Test effectué à partir d'une version PC

On a vu défiler des wagons de Metroidvania depuis Hollow Knight. Beaucoup s’en sont approchés, mais peu osent cette densité géographique qui ne sature jamais le regard. Silksong la remet, cette barre, un cran au-dessus. L’exploration se déplie comme une carte au trésor dessinée par un horloger un peu sadique. Chaque embranchement semble d’abord anecdotique, puis révèle une couture qui referme deux quartiers, un balcon, un puits en biais, un ascenseur naturel. La verticalité et l’oblique font loi. Là où le premier aimait les lignes franches, Silksong pense en arcs et en diagonales, à l’image des premiers sauts d’attaques verticaux effectués par Hornet, notre héroïne. On anticipe la suite d’un mouvement plus qu’on ne vise une case. Résultat, la topographie est lisible sans être plate, dense sans étouffer, et mémorisable par ses silhouettes. La rime visuelle est reine, un clocher aperçu en surplomb devenant plus tard un repère en contrebas qui éclaire la logique du quartier d’une ville bâtie sur des clochettes, autrefois resplendissante.

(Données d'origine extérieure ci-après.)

/-! ### Permutes and slides (R199 to R203) -/

/-- The index type of a permute (R199). -/
def permIndexType (t : ElemType) : ElemType := if t.width = 32 then .z32 else .z16

/-- A permute: `f` gives the element of an index, from the source and the third register. -/
def vPermute (s : State) (d : VDst) (a b : VSrc) (cs : List Nat) (m : BitVec 6) (t : ElemType)
    (f : VWord → Bank → Nat → Nat) : Out :=
  let k := t.indexGroup
  let bk := s.here
  let idx := if k = 1 then bk.hasSrc b else bk.hasV (namesFrom b.regNum k)
  vIssue (declared s (bk.hasDst d && bk.hasSrc a && idx && bk.hasV cs && bk.hasM [m]) (landingRoom s .V (dstRoom s d
    (withSrcs s a b fun x y =>
      .ok (s.modHere fun bk =>
        let it := permIndexType t
        let ix := if k = 1 then elems it y else bk.readInterleaved b.regNum k it
        (popSrcs bk a b).putDst 3 d t.width (ix.map (f x bk)) (activeOf (bk.mreg m) t.count))))))

def execVperm (d : VDst) (a b : VSrc) (m : BitVec 6) (t : ElemType) (s : State) : Out :=
  vPermute s d a b [] m t fun x _ i => elemOr0 t x i

def execVperme (d : VDst) (a b : VSrc) (c : BitVec 8) (m : BitVec 6) (t : ElemType) (s : State) : Out :=
  vPermute s d a b [c.toNat] m t fun x bk i =>
    if i < t.count then elemOr0 t x i else elemOr0 t (bk.vreg (physReg (bk.headEntry .V).rb c.toNat)) (i - t.count)

/-- A slide of one source against another by a count (R200). -/
def vSlide (s : State) (d : VDst) (a b : VSrc) (c : IndexSrc) (m : BitVec 6) (t : ElemType)
    (f : VWord → VWord → Nat → Nat → Nat) : Out :=
  let k := s.here
  vIssue (declared s (k.hasDst d && k.hasSrc a && k.hasSrc b && k.hasM [m]) (landingRoom s .V (dstRoom s d
    (withIndex s c fun n => withSrcs s a b fun x y =>
      .ok (s.modHere fun k =>
        (popSrcs (k.popWords .xq (indexPops c)) a b).putDst 3 d t.width (fromIndex t (f x y (min n t.count)))
          (activeOf (k.mreg m) t.count))))))

def execVslup (d : VDst) (a b : VSrc) (c : IndexSrc) (m : BitVec 6) (t : ElemType) (s : State) : Out :=
  vSlide s d a b c m t fun x y n i => if n ≤ i then elemOr0 t x (i - n) else elemOr0 t y (t.count - n + i)

def execVsldn (d : VDst) (a b : VSrc) (c : IndexSrc) (m : BitVec 6) (t : ElemType) (s : State) : Out :=
  vSlide s d a b c m t fun x y n i => if i + n < t.count then elemOr0 t x (i + n) else elemOr0 t y (i + n - t.count)

def execVrev (d : VDst) (a : VSrc) (m : BitVec 6) (t : ElemType) (s : State) : Out :=
  let b := s.here
  vIssue (declared s (b.hasDst d && b.hasSrc a && b.hasM [m]) (landingRoom s .V (dstRoom s d (withSrc s a fun x =>
    .ok (s.modHere fun b =>
      (popSrc b a).putDst 3 d t.width (fromIndex t fun i => elemOr0 t x (t.count - 1 - i)) (activeOf (b.mreg m) t.count))))))

/-- The selected members of a list, in order. -/
def selected {α : Type} (l : List α) (act : List Bool) : List α := ((l.zip act).filter Prod.snd).map Prod.fst

/-- VCOMPR: the selected elements first, then zero elements; every element is written (R202). -/
def execVcompr (d : VDst) (a : VSrc) (sel : BitVec 6) (t : ElemType) (cq : Bool) (s : State) : Out :=
  let b := s.here
  vIssue (declared s (b.hasDst d && b.hasSrc a && b.hasM [sel]) (landingRoom s .V (dstRoom s d (cqRoom s cq
    (withSrc s a fun x =>
      .ok (s.modHere fun b =>
        let l := (selected (elems t x) (activeOf (b.mreg sel) t.count)).map (slotCode t)
        let vals := l ++ List.replicate (t.count - l.length) 0
        let b' := (popSrc b a).putDst 3 d t.width vals (List.replicate t.count true)
        if cq then b'.putCq 3 (.ofNat 64 l.length) else b'))))))

/-- The list with its members handed out to the active places, in order (R203). -/
def expandOver : List Nat → List Bool → List Nat
  | _, [] => []
  | l, false :: r => 0 :: expandOver l r
  | [], true :: r => 0 :: expandOver [] r
  | x :: l, true :: r => x :: expandOver l r

def execVexpnd (d : BitVec 8) (a : VSrc) (m : BitVec 6) (t : ElemType) (s : State) : Out :=
  let b := s.here
  vIssue (declared s (b.hasV [d.toNat] && b.hasSrc a && b.hasM [m]) (landingRoom s .V (withSrc s a fun x =>
    .ok (s.modHere fun b =>
      let act := activeOf (b.mreg m) t.count
      (popSrc b a).putReg 3 d.toNat t.width (expandOver ((elems t x).map (slotCode t)) act) act))))

/-! ### Interleaves (R204, R205) -/

/-- The `k` registers from name `n` on, each as its elements. -/
def Bank.readGroup (b : Bank) (n k : Nat) (t : ElemType) : List (List Nat) :=
  (List.range k).map fun j => (elems t (b.vreg (physReg (b.headEntry .V).rb (n + j)))).map (slotCode t)

/-- Whole registers from name `n` on. -/
def Bank.putGroup (b : Bank) (lat n w : Nat) (ls : List (List Nat)) : Bank :=
  let rb := (b.headEntry .V).rb
  b.send .V lat (ls.zipIdx.map fun p => .vreg (physReg rb (n + p.2)) (ofElems w p.1) (BitVec.allOnes 4096))

/-- A list cut into stretches of `n`. -/
def cutInto {α : Type} : Nat → Nat → List α → List (List α)
  | 0, _, _ => []
  | k + 1, n, l => l.take n :: cutInto k n (l.drop n)

/-- An interleave or de-interleave of `k` registers: `f` turns the sources' elements into the destinations'. -/
def vZip (s : State) (d a : BitVec 8) (t : ElemType) (k : Nat) (f : List (List Nat) → List (List Nat)) : Out :=
  let b := s.here
  vIssue (declared s (b.hasV (namesFrom d.toNat k) && b.hasV (namesFrom a.toNat k)) (landingRoom s .V
    (.ok (s.modHere fun b => b.putGroup 3 d.toNat t.width (f (b.readGroup a.toNat k t))))))

/-- VZIPk (R205). -/
def zipGroup (k n : Nat) (ls : List (List Nat)) : List (List Nat) := cutInto k n (weave n ls)
/-- VUNZIPk (R205). -/
def unzipGroup (k : Nat) (ls : List (List Nat)) : List (List Nat) := (List.range k).map fun j => strided k j ls.flatten

def execVzip2 (d a : BitVec 8) (t : ElemType) (s : State) : Out := vZip s d a t 2 (zipGroup 2 t.count)
def execVzip3 (d a : BitVec 8) (t : ElemType) (s : State) : Out := vZip s d a t 3 (zipGroup 3 t.count)
def execVzip4 (d a : BitVec 8) (t : ElemType) (s : State) : Out := vZip s d a t 4 (zipGroup 4 t.count)
def execVunzip2 (d a : BitVec 8) (t : ElemType) (s : State) : Out := vZip s d a t 2 (unzipGroup 2)
def execVunzip3 (d a : BitVec 8) (t : ElemType) (s : State) : Out := vZip s d a t 3 (unzipGroup 3)
def execVunzip4 (d a : BitVec 8) (t : ElemType) (s : State) : Out := vZip s d a t 4 (unzipGroup 4)

/-! ### Nibbles (R206, R207) -/

/-- The source nibble of result element `i` (R206). -/
def unpackIndex (mode i : Nat) : Nat :=
  match mode with
  | 0 => i
  | 1 => 512 + i
  | 2 => 2 * i
  | _ => 2 * i + 1

/-- VUNPK4: 512 nibbles widened to 8 bits. -/
def execVunpk4 (d : VDst) (a : VSrc) (m : BitVec 6) (t : ElemType) (mode : BitVec 2) (s : State) : Out :=
  let b := s.here
  vIssue (declared s (b.hasDst d && b.hasSrc a && b.hasM [m]) (landingRoom s .V (dstRoom s d (withSrc s a fun x =>
    .ok (s.modHere fun b =>
      let vals := (List.range 512).map fun i => wrapTo 8 (intOf t (elemAt 4 x (unpackIndex mode.toNat i)))
      (popSrc b a).putDst 3 d 8 vals (activeOf (b.mreg m) 512))))))

/-- A nibble of an 8-bit source, clamped first when `sat` (R207). -/
def packNibble (t : ElemType) (sat : Bool) (c : Nat) : Nat :=
  let i := if t = .s4 then signedOf 8 c else (c : Int)
  wrapTo 4 (if sat then clampTo t i else i)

Pharloom, sur la route de la soie

Le jeu a ce talent rare de convertir la difficulté en curiosité. Les micro-labyrinthes de plateformes servent de sas entre zones identifiées par une matière, une architecture sonore, une façon de respirer. On râle, souvent. On peste contre une pente pleine de piques dégueulasses, un rebord qui mord, un enchaînement qui punit. Et puis on passe, et l’électrochoc s’inscrit dans la mémoire musculaire. Silksong est difficile, oui. Parfois injuste, oui. C’est précisément ce qui rend la progression si savoureuse quand la porte cède. La fameuse zone pestilentielle (Bilesac, sans la citer) qui accueille avec de l’acide et de l’ironie, illustre ce contrat moral. Rien n’est expliqué, tout est montré. On n’y lit pas un tutoriel, on y apprend une grammaire. Ici, l’exigence et la douleur, c’est le langage de l’exploration.

Silksong

Sur PC, l’exécution suit, l’input est tranchant, l’animation coule à haute fréquence, et la physique tirée au cordeau qui donne sa précision aux sauts, coups et dash pendant plus de cinquante heures. La bande passante des plateformes de jeux en ligne a été mise à genoux le jour J, mais une fois en jeu, la stabilité n’a jamais été remise en question. Pas de bug notable dans mes sessions. Pas de déphasage d’animation qui ruine un saut. La lecture des entrées est parfaite, au point d’oublier la machine. Les options n’étouffent pas sous les onglets, et l’essentiel est là. Affichage net, fréquence qui tient même dans les zones congestionnées. La base tient sur du matériel modeste, et sur une configuration récente, la sensation de contrôle fait le reste.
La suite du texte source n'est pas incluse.